Denise Swingholm, a nurse who comes daily to the two Green Houses on the central Pennsylvania campus, said residents are "eating better" and seem happier than they were at the traditional nursing home.

"They smile; they come alive more," she said. "At institutionalized nursing, it's all on a schedule. You can't change it, even if you want to. It's so frustrating."

Oppressive

Betty Schaeffer, a certified nursing assistant who went through additional training to be a shahbaz at the Hostetter House, said the scheduling at traditional nursing homes often is oppressive for the residents, too.

"This lets them be who they are," said Schaeffer. "They don't have to conform to what someone else wants them to do ... like with scheduled mealtimes or bedtimes. Some of them, they worked late shifts, or they've been night owls their whole lives. They're not going to change now, and why should they have to?"

At her Green House, Schaeffer knows which elders like to sleep late; which ones want tomato juice, not orange juice, for breakfast; and which skip the morning meal altogether.

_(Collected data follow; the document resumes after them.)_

-- ==== Sys2Proof/Machine/Versions.lean ====
section
/-! DEFINITION. Version descriptors and the commit unit (R27–R42, R475): the descriptor's layout,
resolution of input bindings, claims of output slots, the commit check with replay, the commit
itself, and quench RELEASE and DISCARD with the loss-scale state (R109–R111). -/

namespace Sys2Proof.Machine

/-- One slot of a version descriptor (R38). -/
structure VSlot where
  st : Nat
  hold : Nat
  voff : Int
  base : Nat
  stamp : Nat
  deriving DecidableEq, Repr

/-- A version descriptor (R38). -/
structure VDesc where
  kind : Nat
  ring : Nat
  cur : Nat
  part : Nat
  curVer : Nat
  bufId : Nat
  units : Nat
  slots : List VSlot
  deriving DecidableEq, Repr

def VSlot.none : VSlot := ⟨0, 0, 0, 0, 0⟩

/-- Address of the descriptor of a buffer of partition `p`. -/
def descAddr (s : State) (p buf : Nat) : Nat := rget s (rPART_VTABLE p) fPART_VTABLE_BASE * 64 + buf * 64

/-- Read a descriptor (R38, Table: Version descriptor layout). -/
def readDesc (s : State) (a : Nat) : VDesc :=
  let w := fun i => memWord s (a + 8 * i)
  let st := fun i => if i = 0 then wfld (w 6) 63 32 else if i = 1 then wfld (w 6) 31 0
    else if i = 2 then wfld (w 7) 63 32 else wfld (w 7) 31 0
  { kind := wfld (w 0) 63 60, ring := wfld (w 0) 59 58, cur := wfld (w 0) 57 56,
    part := wfld (w 0) 50 48, curVer := wfld (w 0) 47 0, bufId := wfld (w 1) 63 32,
    units := wfld (w 1) 31 0,
    slots := (List.range 4).map (fun i =>
      let x := w (2 + i)
      ⟨wfld x 63 61, wfld x 60 51, signedOf 3 (wfld x 50 48), wfld x 47 0, st i⟩) }

/-- Write a descriptor. -/
def writeDesc (s : State) (a : Nat) (d : VDesc) : State :=
  let sl := fun i => d.slots.getD i VSlot.none
  let w0 := d.kind <<< 60 + d.ring <<< 58 + d.cur <<< 56 + d.part <<< 48 + d.curVer % 2 ^ 48
  let w1 := d.bufId <<< 32 + d.units
  let wn := fun i => (sl i).st <<< 61 + (sl i).hold <<< 51 + (wrapTo 3 (sl i).voff) <<< 48 + (sl i).base
  let w6 := (sl 0).stamp <<< 32 + (sl 1).stamp
  let w7 := (sl 2).stamp <<< 32 + (sl 3).stamp
  memWrite s a ([w0, w1, wn 0, wn 1, wn 2, wn 3, w6, w7].flatMap (bytesLE 8))

/-- The slots within the ring depth, with their index. -/
def ringSlots (d : VDesc) : List (Nat × VSlot) :=
  (List.range (d.ring + 1)).map (fun i => (i, d.slots.getD i VSlot.none))

/-- The version number of a slot (R38). -/
def slotVersion (d : VDesc) (v : VSlot) : Nat := ((d.curVer : Int) + v.voff).toNat

/-- Malformed descriptors (R475). -/
def descMalformed (s : State) (p : Nat) (d : VDesc) : Bool :=
  decide (2 < d.kind) || decide (d.kind = 1 ∧ d.ring = 0) || decide (d.kind = 2 ∧ d.ring ≠ 0) ||
  (d.kind ≠ 0 && (ringSlots d).any (fun (_, v) => !partReaches s p v.base))

/-- Slot with the highest version in a list. -/
def highest (d : VDesc) (l : List (Nat × VSlot)) : Option (Nat × VSlot) :=
  l.foldl (fun b x => match b with
    | none => some x
    | some y => if slotVersion d y.2 < slotVersion d x.2 then some x else some y) none

/-- Slot with the lowest version in a list. -/
def lowest (d : VDesc) (l : List (Nat × VSlot)) : Option (Nat × VSlot) :=
  l.foldl (fun b x => match b with
    | none => some x
    | some y => if slotVersion d x.2 < slotVersion d y.2 then some x else some y) none

/-- The slots a pour may read (R30, R39): CURRENT and RETAINED, and for a chained reader PENDING
slots of a stamp below its own. -/
def readable (d : VDesc) (chained : Bool) (stamp : Nat) : List (Nat × VSlot) :=
  (ringSlots d).filter (fun (_, v) => v.st = 3 || v.st = 4 ||
    (chained && decide (v.st = 2) && decide (v.stamp < stamp)))

/-- Resolve an input binding (R30, Table: Resolution modes): the slot, or the start code.  Where only a PENDING
slot that the pour may not read has the stamp and a readable slot has a higher one, R39 names VERSION_UNAVAILABLE
and the table of R30 VERSION_STALE; the model follows the table (DESIGN CHOICE, log entry 98). -/
def resolve (d : VDesc) (chained : Bool) (stamp mode want : Nat) : Nat × Option (Nat × VSlot) :=
  let rs := readable d chained stamp
  let cur := (ringSlots d).find? (fun (_, v) => v.st = 3)
  if d.kind = 0 then (0x0E, none)
  else if mode = 0 then (0x0E, cur)
  else if mode = 1 then
    match highest d (rs.filter (fun (_, v) => v.stamp = want)) with
    | some x => (0, some x)
    | none => if rs.all (fun (_, v) => decide (v.stamp < want)) then (0x0E, none) else (0x0D, none)
  else if mode = 2 then
    match (if chained then highest d (rs.filter (fun (_, v) => v.st = 2)) else none) with
    | some x => (0, some x)
    | none => (0x0E, cur)
  else (0x0E, none)

/-- The buffer's top version (R32). -/
def topVersion (d : VDesc) : Nat :=
  match highest d ((ringSlots d).filter (fun (_, v) => v.st = 2 || v.st = 3)) with
  | some (_, v) => slotVersion d v
  | none => d.curVer

/-- Step stamp of the top version, if a slot holds it. -/
def topStamp (d : VDesc) : Option Nat :=
  (highest d ((ringSlots d).filter (fun (_, v) => v.st = 2 || v.st = 3))).map (fun x => x.2.stamp)

/-- Replace slot `i`. -/
def setSlot (d : VDesc) (i : Nat) (v : VSlot) : VDesc := { d with slots := d.slots.set i v }

/-- The content of slot `i` of a descriptor is undefined from here on: the slot is claimed or FREE (R27, R34,
R35). -/
def undefSlot (s : State) (d : VDesc) (i : Nat) : State :=
  let (g, s1) := useFree s
  memUndefine s1 g (d.slots.getD i VSlot.none).base (d.units * 256)

/-- The slots, FREE or WRITING, of the buffers of one partition, as base and length; `own` lists the bases that
the reader has claimed itself. -/
def openSlotsOf (s : State) (p : Nat) (own : List Nat) : List (Nat × Nat) :=
  (List.range (rget s (rPART_VCOUNT p) fPART_VCOUNT_COUNT)).flatMap (fun i =>
    let a := descAddr s p i
    let d := readDesc s a
    if !isTier a || memBadIn s a 64 || (d.kind ≠ 1 && d.kind ≠ 2) then []
    else (ringSlots d).filterMap (fun (_, v) =>
      if (v.st = 0 || v.st = 1) && !own.contains v.base then some (v.base, d.units * 256) else none))

/-- The FREE and WRITING slots that bytes `a` to `a + n − 1` touch, but for those the reader has claimed. -/
def openHit (s : State) (own : List Nat) (a n : Nat) : List (Nat × Nat) :=
  ((List.range nParts).flatMap (fun p => if partState s p = 0 then [] else openSlotsOf s p own)).filter
    (fun (b, m) => decide (b < a + n) && decide (a < b + m))

/-- Memory as a read by raw address of `n` bytes at `a` sees it (R35): a slot that is FREE or WRITING reads as a
free value. -/
def rawView (s : State) (own : List Nat) (a n : Nat) : State :=
  { s with memUndef := (openHit s own a n).map (fun (b, m) => (b, b + m, s.free)) ++ s.memUndef }

/-- The state after such a read. -/
def rawDone (s : State) (own : List Nat) (a n : Nat) : State :=
  if (openHit s own a n).isEmpty then s else { s with free := s.free + 1 }

/-- The bases of the slots that the pour in a context has claimed. -/
def ownSlots (t : Ctx) : List Nat :=
  match t.pour with
  | some pr => (pr.binds.filter (fun b => b.claimed)).map (fun b => b.base)
  | none => []

/-- The slot a pour claims in a versioned buffer (R29): the lowest FREE slot, else the RETAINED slot of the
lowest version.  A slot with holds is never claimed (R31): a FREE slot that a reader still holds is passed
over (DESIGN CHOICE, log entry 97). -/
def claimSlot (d : VDesc) : Option Nat :=
  match (ringSlots d).find? (fun (_, v) => v.st = 0 && v.hold = 0) with
  | some (i, _) => some i
  | none =>
    match lowest d ((ringSlots d).filter (fun (_, v) => v.st = 4)) with
    | some (i, v) => if v.hold = 0 then some i else none
    | none => none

She can adjust meals for picky eaters - virtually unheard-of at traditional nursing homes - because there are two staffers on each shift.

Consequently, said Swingholm, "everybody has gained weight."

The fact that Schaeffer, Swingholm and other caregivers know their elders so well is a testament to Green Houses, Thomas said: "One of the great things about the Green House is that you no longer have to live among strangers."

Experts on aging say that the Green Houses - and other similar models, with small resident rosters and private, personal care - represent a new era of thinking for long-term senior care.

"I think what the whole model does is support the growing trend in the industry for people to age in place and age with their unique differences, and not try to impose a structure and an environment on them that limits their personal potential." said Eve Stern, president of SNAPforSeniors, a Seattle-based company that helps caregivers, providers and senior advocates find housing options for seniors.

And, Thomas said, Green Houses cost just about as much to operate as traditional nursing homes. "It isn't more profitable ... but it isn't less profitable either," he said.

Jeff Shireman, president of the Lebanon Valley Brethren Home, said it costs elders about $295 a day to live in one of the Palmyra Green Houses. "That's the same price for a private room in a regular nursing home," he said, adding that about half of the Green House residents receive help from Medicaid.

Although the staff members are paid a little more than nursing assistants, the Green Houses "don't need as many housekeeping aides, dietary aides, activity aides," Shireman said - because the house helpers do it all. "And there are other built-in savings that are hard to quantify."

Stern said the Green House model, though new, has had positive results.

"Studies have shown it reduces their incidence of depression and incontinence," she said. "And it fosters more independence."

In mild weather, seniors in Green Houses have free access to outdoor areas, which are fenced for the protection of those who suffer from Alzheimer's or other dementia-related illnesses.

Getting around

Because of the relatively short distances from their bedrooms to the kitchen and living areas, many seniors can do without wheelchairs and walk through the house, caregivers say.

And unlike at traditional nursing homes, where food is cooked in a distant location and carted in, meals at the Green House are prepared in the main kitchen - in the center of the home - allowing elders to pitch in with chores such as table-setting.

"It is as close as being able to be a home as you can get," said Sam Gearhart, 86, who still tears up when talking about the moment he realized he could no longer care for his wife, Kathleen, 93, now living at a Green House there. "They haven't forgotten a thing. Everything they do is a reminder of home. And memories are all that these people have left."